Everybody at work today is talking about the snowstorm. It's getting annoying now. So a few minutes ago I heard this woman at work telling her friend that where she lived they were getting a lot of snow, to which the friend replied, "I'm getting 8 inches where I live tonight"
I thought, "I feel like giving you both six inches in your mouths, just to shut you up!"
Of course, I couldn't say that to people who may have the authority to get me fired, so I didn't say it. Now what about you?
Okay, so who is next?
@kickycan,
People say dumass stuff all the time. In my area we have a lot of words that come off sounding like something sexually explicit. SO, if we have someone who is really tense, we have to walk on eggs and forget the jokey references.
You, on the other hand, Ill b et its [part of your charm to tell some woman that , if she needs 8 inches youd be happy to cut off 2 of your own
@kickycan,
Quote:Things we think but don't say...
"Could you hurry it up a little? I would really like to go pee and start some coffee."
(figure out the context yourself)
My work colleagues told me this morning that they want--oh wait, not want, NEED--this job that is about sixteen hours of work to be done by the end of day today. I'm done with about half of it now, and I have a ton of work still to do.
I've been thinking, "YOU MOTHERFUCKERS, I WANT TO KILL EVERY ******* ONE OF YOU FOR BEING SO ******* INCOMPETENT THAT YOU CAN'T BRING THIS MOTHERFUCKING GARBAGE TO US TO DO IN A ******* TIMELY MANNER! NOW DIE, FILTHY PIGS, DIE!!!!!!!!!!!!!!
But of course, I would never say that out loud. At least not until I get to the loving safety of my apartment tonight at about midnight or so, thanks to these PIGS.
@Green Witch,
That's a woman's internal dialogue while I'm giving her the morning wood pump. This would probably be something she'd be thinking after about an hour and a half of me sweating and groaning on top of her.
@kickycan,
Take it the Kiskster is having one of those days a?
@kickycan,
kickycan wrote:
That's a woman's internal dialogue while I'm giving her the morning wood pump.

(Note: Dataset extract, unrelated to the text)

-- ==== Sys2Proof/Machine/Dispatch.lean ====
section
/-! DEFINITION. The dispatch of every operation to its meaning, one arm a constructor. -/

namespace Sys2Proof.Machine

This would probably be something she'd be thinking after about an hour and a half of me sweating and groaning on top of her.

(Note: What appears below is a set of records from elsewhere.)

-- ==== Sys2Proof/Laws/PerInstr.lean ====
section
/-! SUPPORT. The family RoundTrip: the fields of an instruction, laid into its word by the encoder (R292, R293) and read
back by the decoder's tables (R297), are the fields it had; one lemma a constructor. A device event has no word. -/

set_option Elab.async false

namespace Sys2Proof.Laws.RoundTrip

/-- The decoder's tables read back every operand of an instruction that has a word. -/
def Statement (i : Instr) : Prop := i.hasWord = true → decodeRaw (encode i).toNat = some i

/-! ### The fields of a word: major [6:0], d [13:7], a [20:14], b [27:21], mask or low function [29:28], function [31:30] -/

/-- A word of given fields. -/
def wordOf (M d a b m f : Nat) : Nat := M + d * 128 + a * 16384 + b * 2097152 + m * 268435456 + f * 1073741824

variable {M d a b m f : Nat}

theorem wordOf_lt (hM : M < 128) (hd : d < 2 ^ 7) (ha : a < 2 ^ 7) (hb : b < 2 ^ 7) (hm : m < 2 ^ 2) (hf : f < 4) :
    wordOf M d a b m f < 2 ^ 32 := by unfold wordOf; omega

theorem wordOf_major (hM : M < 128) : wordOf M d a b m f % 128 = M := by unfold wordOf; omega

theorem wordOf_d (hM : M < 128) (hd : d < 2 ^ 7) : wordOf M d a b m f / 128 % 128 = d := by unfold wordOf; omega

theorem wordOf_a (hM : M < 128) (hd : d < 2 ^ 7) (ha : a < 2 ^ 7) : wordOf M d a b m f / 16384 % 128 = a := by
  unfold wordOf; omega

theorem wordOf_b (hM : M < 128) (hd : d < 2 ^ 7) (ha : a < 2 ^ 7) (hb : b < 2 ^ 7) :
    wordOf M d a b m f / 2097152 % 128 = b := by unfold wordOf; omega

theorem wordOf_m (hM : M < 128) (hd : d < 2 ^ 7) (ha : a < 2 ^ 7) (hb : b < 2 ^ 7) (hm : m < 2 ^ 2) :
    wordOf M d a b m f / 268435456 % 4 = m := by unfold wordOf; omega

theorem wordOf_f (hM : M < 128) (hd : d < 2 ^ 7) (ha : a < 2 ^ 7) (hb : b < 2 ^ 7) (hm : m < 2 ^ 2) :
    wordOf M d a b m f / 1073741824 = f := by unfold wordOf; omega

theorem wordOf_mf (hM : M < 128) (hd : d < 2 ^ 7) (ha : a < 2 ^ 7) (hb : b < 2 ^ 7) :
    wordOf M d a b m f / 268435456 = m + 4 * f := by unfold wordOf; omega

theorem wordOf_mod2 (hM : M < 128) :
    wordOf M d a b m f % 2 = M % 2 := by unfold wordOf; omega

theorem wordOf_mod4 (hM : M < 128) :
    wordOf M d a b m f % 4 = M % 4 := by unfold wordOf; omega

theorem wordOf_div128 (hM : M < 128) (hd : d < 2 ^ 7) (ha : a < 2 ^ 7) (hb : b < 2 ^ 7) (hm : m < 2 ^ 2) :
    wordOf M d a b m f / 128 = d + a * 128 + b * 16384 + m * 2097152 + f * 8388608 := by unfold wordOf; omega

theorem wordOf_div1024 (hM : M < 128) (hd : d < 2 ^ 7) (ha : a < 2 ^ 7) (hb : b < 2 ^ 7) (hm : m < 2 ^ 2) :
    wordOf M d a b m f / 1024 = d / 8 + a * 16 + b * 2048 + m * 262144 + f * 1048576 := by unfold wordOf; omega

theorem wordOf_div16384 (hM : M < 128) (hd : d < 2 ^ 7) (ha : a < 2 ^ 7) (hb : b < 2 ^ 7) (hm : m < 2 ^ 2) :
    wordOf M d a b m f / 16384 = a + b * 128 + m * 16384 + f * 65536 := by unfold wordOf; omega

theorem wordOf_div32768 (hM : M < 128) (hd : d < 2 ^ 7) (ha : a < 2 ^ 7) (hb : b < 2 ^ 7) (hm : m < 2 ^ 2) :
    wordOf M d a b m f / 32768 = a / 2 + b * 64 + m * 8192 + f * 32768 := by unfold wordOf; omega

theorem wordOf_div131072 (hM : M < 128) (hd : d < 2 ^ 7) (ha : a < 2 ^ 7) (hb : b < 2 ^ 7) (hm : m < 2 ^ 2) :
    wordOf M d a b m f / 131072 = a / 8 + b * 16 + m * 2048 + f * 8192 := by unfold wordOf; omega

theorem wordOf_div2097152 (hM : M < 128) (hd : d < 2 ^ 7) (ha : a < 2 ^ 7) (hb : b < 2 ^ 7) (hm : m < 2 ^ 2) :
    wordOf M d a b m f / 2097152 = b + m * 128 + f * 512 := by unfold wordOf; omega

theorem wordOf_div16777216 (hM : M < 128) (hd : d < 2 ^ 7) (ha : a < 2 ^ 7) (hb : b < 2 ^ 7) (hm : m < 2 ^ 2) :
    wordOf M d a b m f / 16777216 = b / 8 + m * 16 + f * 64 := by unfold wordOf; omega

theorem wordOf_div33554432 (hM : M < 128) (hd : d < 2 ^ 7) (ha : a < 2 ^ 7) (hb : b < 2 ^ 7) (hm : m < 2 ^ 2) :
    wordOf M d a b m f / 33554432 = b / 16 + m * 8 + f * 32 := by unfold wordOf; omega

theorem wordOf_div67108864 (hM : M < 128) (hd : d < 2 ^ 7) (ha : a < 2 ^ 7) (hb : b < 2 ^ 7) (hm : m < 2 ^ 2) :
    wordOf M d a b m f / 67108864 = b / 32 + m * 4 + f * 16 := by unfold wordOf; omega

theorem wordOf_div268435456 (hM : M < 128) (hd : d < 2 ^ 7) (ha : a < 2 ^ 7) (hb : b < 2 ^ 7) (hm : m < 2 ^ 2) :
    wordOf M d a b m f / 268435456 = m + f * 4 := by unfold wordOf; omega

theorem wordOf_div1073741824 (hM : M < 128) (hd : d < 2 ^ 7) (ha : a < 2 ^ 7) (hb : b < 2 ^ 7) (hm : m < 2 ^ 2) :
    wordOf M d a b m f / 1073741824 = f := by unfold wordOf; omega

/-! ### The major selects the table (R297) -/

theorem decode04 {w : Nat} (h : w % 128 = 4) : decodeRaw w = decodeMajor04 w := by rw [decodeRaw, h]; rfl

theorem decode05 {w : Nat} (h : w % 128 = 5) : decodeRaw w = decodeMajor04 w := by rw [decodeRaw, h]; rfl

theorem decode06 {w : Nat} (h : w % 128 = 6) : decodeRaw w = decodeMajor04 w := by rw [decodeRaw, h]; rfl

theorem decode07 {w : Nat} (h : w % 128 = 7) : decodeRaw w = decodeMajor04 w := by rw [decodeRaw, h]; rfl

theorem decode08 {w : Nat} (h : w % 128 = 8) : decodeRaw w = decodeMajor08 w := by rw [decodeRaw, h]; rfl

theorem decode09 {w : Nat} (h : w % 128 = 9) : decodeRaw w = decodeMajor08 w := by rw [decodeRaw, h]; rfl

theorem decode0A {w : Nat} (h : w % 128 = 10) : decodeRaw w = decodeMajor08 w := by rw [decodeRaw, h]; rfl

theorem decode0B {w : Nat} (h : w % 128 = 11) : decodeRaw w = decodeMajor08 w := by rw [decodeRaw, h]; rfl

theorem decode0C {w : Nat} (h : w % 128 = 12) : decodeRaw w = decodeMajor0C w := by rw [decodeRaw, h]; rfl

theorem decode0D {w : Nat} (h : w % 128 = 13) : decodeRaw w = decodeMajor0C w := by rw [decodeRaw, h]; rfl

theorem decode0E {w : Nat} (h : w % 128 = 14) : decodeRaw w = decodeMajor0C w := by rw [decodeRaw, h]; rfl

theorem decode0F {w : Nat} (h : w % 128 = 15) : decodeRaw w = decodeMajor0C w := by rw [decodeRaw, h]; rfl

theorem decode10 {w : Nat} (h : w % 128 = 16) : decodeRaw w = decodeMajor10 w := by rw [decodeRaw, h]; rfl

theorem decode11 {w : Nat} (h : w % 128 = 17) : decodeRaw w = decodeMajor10 w := by rw [decodeRaw, h]; rfl

theorem decode12 {w : Nat} (h : w % 128 = 18) : decodeRaw w = decodeMajor12 w := by rw [decodeRaw, h]; rfl

theorem decode13 {w : Nat} (h : w % 128 = 19) : decodeRaw w = decodeMajor12 w := by rw [decodeRaw, h]; rfl

theorem decode14 {w : Nat} (h : w % 128 = 20) : decodeRaw w = decodeMajor14 w := by rw [decodeRaw, h]; rfl

theorem decode15 {w : Nat} (h : w % 128 = 21) : decodeRaw w = decodeMajor14 w := by rw [decodeRaw, h]; rfl

theorem decode16 {w : Nat} (h : w % 128 = 22) : decodeRaw w = decodeMajor16 w := by rw [decodeRaw, h]; rfl

theorem decode17 {w : Nat} (h : w % 128 = 23) : decodeRaw w = decodeMajor16 w := by rw [decodeRaw, h]; rfl

theorem decode18 {w : Nat} (h : w % 128 = 24) : decodeRaw w = decodeMajor18 w := by rw [decodeRaw, h]; rfl

theorem decode19 {w : Nat} (h : w % 128 = 25) : decodeRaw w = decodeMajor18 w := by rw [decodeRaw, h]; rfl

theorem decode1A {w : Nat} (h : w % 128 = 26) : decodeRaw w = decodeMajor1A w := by rw [decodeRaw, h]; rfl

theorem decode1B {w : Nat} (h : w % 128 = 27) : decodeRaw w = decodeMajor1A w := by rw [decodeRaw, h]; rfl

theorem decode1C {w : Nat} (h : w % 128 = 28) : decodeRaw w = decodeMajor1C w := by rw [decodeRaw, h]; rfl

theorem decode1D {w : Nat} (h : w % 128 = 29) : decodeRaw w = decodeMajor1C w := by rw [decodeRaw, h]; rfl

theorem decode1E {w : Nat} (h : w % 128 = 30) : decodeRaw w = decodeMajor1E w := by rw [decodeRaw, h]; rfl

theorem decode1F {w : Nat} (h : w % 128 = 31) : decodeRaw w = decodeMajor1E w := by rw [decodeRaw, h]; rfl

theorem decode20 {w : Nat} (h : w % 128 = 32) : decodeRaw w = decodeMajor20 w := by rw [decodeRaw, h]; rfl

theorem decode21 {w : Nat} (h : w % 128 = 33) : decodeRaw w = decodeMajor20 w := by rw [decodeRaw, h]; rfl

theorem decode22 {w : Nat} (h : w % 128 = 34) : decodeRaw w = decodeMajor22 w := by rw [decodeRaw, h]; rfl

theorem decode23 {w : Nat} (h : w % 128 = 35) : decodeRaw w = decodeMajor22 w := by rw [decodeRaw, h]; rfl

theorem decode24 {w : Nat} (h : w % 128 = 36) : decodeRaw w = decodeMajor24 w := by rw [decodeRaw, h]; rfl

theorem decode25 {w : Nat} (h : w % 128 = 37) : decodeRaw w = decodeMajor24 w := by rw [decodeRaw, h]; rfl

theorem decode26 {w : Nat} (h : w % 128 = 38) : decodeRaw w = decodeMajor26 w := by rw [decodeRaw, h]; rfl

theorem decode27 {w : Nat} (h : w % 128 = 39) : decodeRaw w = decodeMajor26 w := by rw [decodeRaw, h]; rfl

theorem decode28 {w : Nat} (h : w % 128 = 40) : decodeRaw w = decodeMajor28 w := by rw [decodeRaw, h]; rfl

theorem decode29 {w : Nat} (h : w % 128 = 41) : decodeRaw w = decodeMajor28 w := by rw [decodeRaw, h]; rfl

theorem decode2A {w : Nat} (h : w % 128 = 42) : decodeRaw w = decodeMajor2A w := by rw [decodeRaw, h]; rfl

theorem decode2B {w : Nat} (h : w % 128 = 43) : decodeRaw w = decodeMajor2A w := by rw [decodeRaw, h]; rfl

theorem decode2C {w : Nat} (h : w % 128 = 44) : decodeRaw w = decodeMajor2C w := by rw [decodeRaw, h]; rfl

theorem decode2D {w : Nat} (h : w % 128 = 45) : decodeRaw w = decodeMajor2C w := by rw [decodeRaw, h]; rfl

theorem decode2E {w : Nat} (h : w % 128 = 46) : decodeRaw w = decodeMajor2E w := by rw [decodeRaw, h]; rfl

theorem decode2F {w : Nat} (h : w % 128 = 47) : decodeRaw w = decodeMajor2E w := by rw [decodeRaw, h]; rfl

theorem decode30 {w : Nat} (h : w % 128 = 48) : decodeRaw w = decodeMajor30 w := by rw [decodeRaw, h]; rfl

theorem decode31 {w : Nat} (h : w % 128 = 49) : decodeRaw w = decodeMajor30 w := by rw [decodeRaw, h]; rfl

theorem decode32 {w : Nat} (h : w % 128 = 50) : decodeRaw w = decodeMajor32 w := by rw [decodeRaw, h]; rfl

theorem decode33 {w : Nat} (h : w % 128 = 51) : decodeRaw w = decodeMajor32 w := by rw [decodeRaw, h]; rfl

theorem decode34 {w : Nat} (h : w % 128 = 52) : decodeRaw w = decodeMajor34 w := by rw [decodeRaw, h]; rfl

theorem decode35 {w : Nat} (h : w % 128 = 53) : decodeRaw w = decodeMajor34 w := by rw [decodeRaw, h]; rfl

theorem decode36 {w : Nat} (h : w % 128 = 54) : decodeRaw w = decodeMajor36 w := by rw [decodeRaw, h]; rfl

theorem decode37 {w : Nat} (h : w % 128 = 55) : decodeRaw w = decodeMajor36 w := by rw [decodeRaw, h]; rfl

theorem decode38 {w : Nat} (h : w % 128 = 56) : decodeRaw w = decodeMajor38 w := by rw [decodeRaw, h]; rfl

theorem decode39 {w : Nat} (h : w % 128 = 57) : decodeRaw w = decodeMajor38 w := by rw [decodeRaw, h]; rfl

theorem decode3A {w : Nat} (h : w % 128 = 58) : decodeRaw w = decodeMajor3A w := by rw [decodeRaw, h]; rfl

theorem decode3B {w : Nat} (h : w % 128 = 59) : decodeRaw w = decodeMajor3A w := by rw [decodeRaw, h]; rfl

theorem decode3C {w : Nat} (h : w % 128 = 60) : decodeRaw w = decodeMajor3C w := by rw [decodeRaw, h]; rfl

Oy, an hour and a half??? Would that be all 1o"???
Jever notice the similarities between kicky and STewie Griffith?
@farmerman,
now that you mention it, i've never seen them together
@kickycan,
You might also say that "Your lack of planning does not constitute an emergency to me".
@kickycan,
Quote:This would probably be something she'd be thinking after about an hour and a half of me sweating and groaning on top of her.
Long before an hour and a half you'd be kneeling in a puddle of pee and your eyes would be scratched out as a violent result of my caffeine withdrawal. Sometimes actions speaker louder than words.
@roger,
Hard to do in recessionary time. Never mind depressionary.
Actually, I'm kidding. Deadlines were always serious for us. But re other people behaving in a timely way, that's always been a part crapshoot at best. I well remember redesigning 90+ lots including irrigation pipe sizing (sans any online help) over a weekend because of a late arrived engineering change. Well, don't get me going.
Mostly you absorb what you have to, to make payroll. Once in a while you take a stand. Sometimes those stands work.